Normalize the activations of the previous layer for each given example in a batch independently, rather than across a batch like Batch Normalization. This applies a transformation that maintains the mean activation within each example close to 0, and the activation standard deviation close to 1. This python API itex.ops.LayerNormalization replaces tf.keras.layers.LayerNormalization.

For example:

>>> import intel_extension_for_tensorflow as itex
>>> data = tf.constant(np.arange(10).reshape(5, 2) * 10, dtype=tf.float32)
>>> layer = itex.ops.LayerNormalization(axis=1)
>>> output = layer(data, training=False)
>>> print(output)
tf.Tensor(
[[-0.99998  0.99998]
 [-0.99998  0.99998]
 [-0.99998  0.99998]
 [-0.99998  0.99998]
 [-0.99998  0.99998]], shape=(5, 2), dtype=float32)

itex.ops.GroupNormalization

Group normalization layer (Yuxin Wu, Kaiming He).

itex.ops.GroupNormalization(
        groups=32,
        axis=-1,
        epsilon=1e-3,
        center=True,
        scale=True,
        beta_initializer="zeros",
        gamma_initializer="ones",
        beta_regularizer=None,
        gamma_regularizer=None,
        beta_constraint=None,
        gamma_constraint=None,
        **kwargs
)

Group Normalization divides the channels into groups and computes within each group the mean and variance for normalization. Empirically, its accuracy is more stable than batch norm in a wide range of small batch sizes, if learning rate is adjusted linearly with batch sizes. This python API itex.ops.GroupNormalization replaces tf.keras.layers.GroupNormalization.
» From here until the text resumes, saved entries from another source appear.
-- ==== Sys2Proof/Tests/Slice0.lean ====
section
/-! SUPPORT. Tests: WellFormed, decoding, and one step of each instruction. The words and the expected results are those of
the spec's rules (their examples) and of 95_test_vectors.md sections 2.1 to 2.11. -/

namespace Sys2Proof.Tests

open Sys2Proof.Machine

set_option Elab.async false

/-! ### WellFormed: each check refuses an ill-formed instruction -/

theorem test_wellFormed_csrxchg_0 : (Instr.csrxchg 4 0 0).wellFormed = false := by decide
theorem test_wellFormed_csrxchg_1 : (Instr.csrxchg 4 1 0).wellFormed = false := by decide
theorem test_wellFormed_csrxchg_5 : (Instr.csrxchg 4 5 0).wellFormed = true := by decide
theorem test_wellFormed_rdcntvl_w_0 : (Instr.rdcntvlW 0).wellFormed = false := by decide
theorem test_wellFormed_rdcntvl_w_4 : (Instr.rdcntvlW 4).wellFormed = true := by decide
theorem test_wellFormed_andi_nop : (Instr.andi 0 0 0).wellFormed = false := by decide
theorem test_wellFormed_andi : (Instr.andi 0 0 1).wellFormed = true := by decide

/-! ### Decoding: the example word of every rule -/

theorem test_decode_int_arith : List.map decode
    [0x00100823, 0x00110823, 0x00120823, 0x00128823, 0x00140823, 0x00148823, 0x00150823, 0x00158823, 0x023FFC23,
    0x027FFC23, 0x02BFFCA4, 0x0343FC23, 0x0399E0A5, 0x03FFFC23, 0x142468A5, 0x1C000026, 0x03400000] =
    List.map DecodeResult.ok
    [.addW 3 1 2, .subW 3 1 2, .slt 3 1 2, .sltu 3 1 2, .nor 3 1 2, .and 3 1 2, .or 3 1 2, .xor 3 1 2, .slti 3 1
    4095, .sltui 3 1 4095, .addiW 4 5 4095, .andi 3 1 255, .ori 5 5 1656, .xori 3 1 4095, .lu12iW 5 74565,
    .pcaddu12i 6 1, .nop] := by decide

theorem test_decode_muldiv : List.map decode
    [0x001C0823, 0x001C8823, 0x001D0823, 0x00200823, 0x00208823, 0x00210823, 0x00218823] =
    List.map DecodeResult.ok
    [.mulW 3 1 2, .mulhW 3 1 2, .mulhWu 3 1 2, .divW 3 1 2, .modW 3 1 2, .divWu 3 1 2, .modWu 3 1 2] := by decide

theorem test_decode_shift : List.map decode
    [0x00170823, 0x00178823, 0x00180823, 0x00409023, 0x00449023, 0x00489023] =
    List.map DecodeResult.ok
    [.sllW 3 1 2, .srlW 3 1 2, .sraW 3 1 2, .slliW 3 1 4, .srliW 3 1 4, .sraiW 3 1 4] := by decide

theorem test_decode_branch : List.map decode
    [0x4C000020, 0x50004000, 0x54040000, 0x58001022, 0x5FFFF822, 0x60001022, 0x64001022, 0x68001022, 0x6C001022] =
    List.map DecodeResult.ok
    [.jirl 0 1 0, .b 16, .bl 256, .beq 1 2 4, .bne 1 2 65534, .blt 1 2 4, .bge 1 2 4, .bltu 1 2 4, .bgeu 1 2 4] := by decide

theorem test_decode_load_store : List.map decode
    [0x28002083, 0x28402083, 0x28802083, 0x29002083, 0x29402083, 0x29802083, 0x2A002083, 0x2A402083, 0x2AC10080] =
    List.map DecodeResult.ok
    [.ldB 3 4 8, .ldH 3 4 8, .ldW 3 4 8, .stB 3 4 8, .stH 3 4 8, .stW 3 4 8, .ldBu 3 4 8, .ldHu 3 4 8, .preld 0
    4 64] := by decide

theorem test_decode_atomic : List.map decode
    [0x20000883, 0x21000083, 0x38720000, 0x38728000] =
    List.map DecodeResult.ok
    [.llW 3 4 2, .scW 3 4 0, .dbar 0, .ibar 0] := by decide

theorem test_decode_system : List.map decode
    [0x000060C0, 0x00006004, 0x00006405, 0x002A0005, 0x002B0011, 0x04000004, 0x04001824, 0x040000A4, 0x06000080,
    0x06482800, 0x06482C00, 0x06483000, 0x06483400, 0x06483800, 0x06488000, 0x06498000] =
    List.map DecodeResult.ok
    [.rdcntid 6, .rdcntvlW 4, .rdcntvhW 5, .brk 5, .syscall 17, .csrrd 4 0, .csrwr 4 6, .csrxchg 4 5 0, .cacop 0
    4 0, .tlbsrch, .tlbrd, .tlbwr, .tlbfill, .ertn, .idle 0, .invtlb 0 0 0] := by decide

theorem test_decode_fp_arith_1 : List.map decode
    [0x01008C41, 0x01010C41, 0x01028C41, 0x01030C41, 0x01048C41, 0x01050C41, 0x01068C41, 0x01070C41, 0x01088C41,
    0x01090C41, 0x010A8C41, 0x010B0C41, 0x010C8C41, 0x010D0C41, 0x010E8C41, 0x010F0C41, 0x01128C41, 0x01130C41,
    0x01140441, 0x01140841, 0x01141441, 0x01141841, 0x01143441, 0x01143841] =
    List.map DecodeResult.ok
    [.faddS 1 2 3, .faddD 1 2 3, .fsubS 1 2 3, .fsubD 1 2 3, .fmulS 1 2 3, .fmulD 1 2 3, .fdivS 1 2 3, .fdivD 1
    2 3, .fmaxS 1 2 3, .fmaxD 1 2 3, .fminS 1 2 3, .fminD 1 2 3, .fmaxaS 1 2 3, .fmaxaD 1 2 3, .fminaS 1 2 3,
    .fminaD 1 2 3, .fcopysignS 1 2 3, .fcopysignD 1 2 3, .fabsS 1 2, .fabsD 1 2, .fnegS 1 2, .fnegD 1 2,
    .fclassS 1 2, .fclassD 1 2] := by decide

theorem test_decode_fp_arith_2 : List.map decode
    [0x01144441, 0x01144841, 0x01145441, 0x01145841, 0x01146441, 0x01146841, 0x08120C41, 0x08220C41, 0x08520C41,
    0x08620C41, 0x08920C41, 0x08A20C41, 0x08D20C41, 0x08E20C41] =
    List.map DecodeResult.ok
    [.fsqrtS 1 2, .fsqrtD 1 2, .frecipS 1 2, .frecipD 1 2, .frsqrtS 1 2, .frsqrtD 1 2, .fmaddS 1 2 3 4, .fmaddD
    1 2 3 4, .fmsubS 1 2 3 4, .fmsubD 1 2 3 4, .fnmaddS 1 2 3 4, .fnmaddD 1 2 3 4, .fnmsubS 1 2 3 4, .fnmsubD 1
    2 3 4] := by decide

theorem test_decode_fp_compare : List.map decode
    [0x01191841, 0x01192441, 0x011A0441, 0x011A0841, 0x011A4441, 0x011A4841, 0x011A8441, 0x011A8841, 0x011AC441,
    0x011AC841, 0x011B0441, 0x011B0841, 0x011D1041, 0x011D2041, 0x0C120820, 0x0C218C41] =
    List.map DecodeResult.ok
    [.fcvtSD 1 2, .fcvtDS 1 2, .ftintrmWS 1 2, .ftintrmWD 1 2, .ftintrpWS 1 2, .ftintrpWD 1 2, .ftintrzWS 1 2,
    .ftintrzWD 1 2, .ftintrneWS 1 2, .ftintrneWD 1 2, .ftintWS 1 2, .ftintWD 1 2, .ffintSW 1 2, .ffintDW 1 2,
    .fcmpS 4 0 1 2, .fcmpD 3 1 2 3] := by decide

theorem test_decode_fp_move : List.map decode
    [0x01149441, 0x01149841, 0x0114A481, 0x0114ACA1, 0x0114B423, 0x0114BC23, 0x0114C080, 0x0114C803, 0x0114D022,
    0x0114D441, 0x0114D882, 0x0114DC43, 0x0D020C41, 0x2B002081, 0x2B402081, 0x2B802081, 0x2BFFE081, 0x48001020,
    0x48001120] =
    List.map DecodeResult.ok
    [.fmovS 1 2, .fmovD 1 2, .movgr2frW 1 4, .movgr2frhW 1 5, .movfr2grS 3 1, .movfrh2grS 3 1, .movgr2fcsr 0 4,
    .movfcsr2gr 3 0, .movfr2cf 2 1, .movcf2fr 1 2, .movgr2cf 2 4, .movcf2gr 3 2, .fsel 1 2 3 4, .fldS 1 4 8,
    .fstS 1 4 8, .fldD 1 4 8, .fstD 1 4 4088, .bceqz 1 4, .bcnez 1 4] := by decide

/-- 95_test_vectors.md 2.11, the undefined opcodes. -/
theorem test_decode_undefined : List.all
    [0x00000000, 0xFFFFFFFF, 0x00108000, 0x001B8000, 0x00220000, 0x002A8000, 0x00400000, 0x00410000, 0x00006800,
    0x01140000, 0x02C00000, 0x03000000, 0x05000000, 0x06483C00, 0x06484000, 0x06490000, 0x08000000, 0x08300000,
    0x0C300000, 0x18000000, 0x1E000000, 0x24000000, 0x2C000000, 0x28C00000, 0x29C00000, 0x2A800000, 0x38730000,
    0x38000000, 0x40000000, 0x44000000, 0x48000200, 0x48000300, 0x70000000]
    (fun w => decide (decode w = .undefinedOpcode)) = true := by decide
Note, ITEX provide faster GPU implement for 4d input and axis=-1, others is same as original keras.

For example:

>>> import tensorflow as tf
>>> import intel_extension_for_tensorflow as itex
>>> data = tf.random.normal((1, 8, 8, 32))
>>> layer = itex.ops.GroupNormalization(axis=-1)
>>> output = layer(data)

itex.ops.gelu

Applies the Gaussian error linear unit (GELU) activation function.

itex.ops.gelu(
    features, approximate=False, name=None
)

Gaussian error linear unit (GELU) computes x * P(X <= x), where P(X) ~ N(0, 1). The (GELU) nonlinearity weights inputs by their value, rather than gating inputs by their sign as in ReLU. This Python API itex.ops.gelu replaces tf.nn.gelu.

For example:

>>> import intel_extension_for_tensorflow as itex
>>> x = tf.constant([-3.0, -1.0, 0.0, 1.0, 3.0], dtype=tf.float32)
>>> y = itex.ops.gelu(x)
>>> y.numpy()
array([-0.00404969, -0.15865526,  0.        ,  0.8413447 ,  2.9959502 ],
      dtype=float32)
>>> y = itex.ops.gelu(x, approximate=True)
>>> y.numpy()
array([-0.00363725, -0.158808  ,  0.        ,  0.841192  ,  2.9963627 ],
      dtype=float32)

itex.ops.ItexLSTM

Long Short-Term Memory layer (first proposed in Hochreiter & Schmidhuber, 1997), this python API itex.ops.ItexLSTM is semantically the same as tf.keras.layers.LSTM.

itex.ops.ItexLSTM(
    200, activation='tanh',
    recurrent_activation='sigmoid',
    use_bias=True,
    kernel_initializer='glorot_uniform',
    recurrent_initializer='orthogonal',
    bias_initializer='zeros', **kwargs
)

Based on available runtime hardware and constraints, this layer will choose different implementations (ITEX-based or fallback-TensorFlow) to maximize the performance.
If a GPU is available and all the arguments to the layer meet the requirements of the ITEX kernel (see below for details), the layer will use a fast Intel® Extension for TensorFlow* implementation. The requirements to use the ITEX implementation are:

  1. activation == tanh

  2. recurrent_activation == sigmoid

  3. use_bias is True

  4. Inputs, if use masking, are strictly right-padded.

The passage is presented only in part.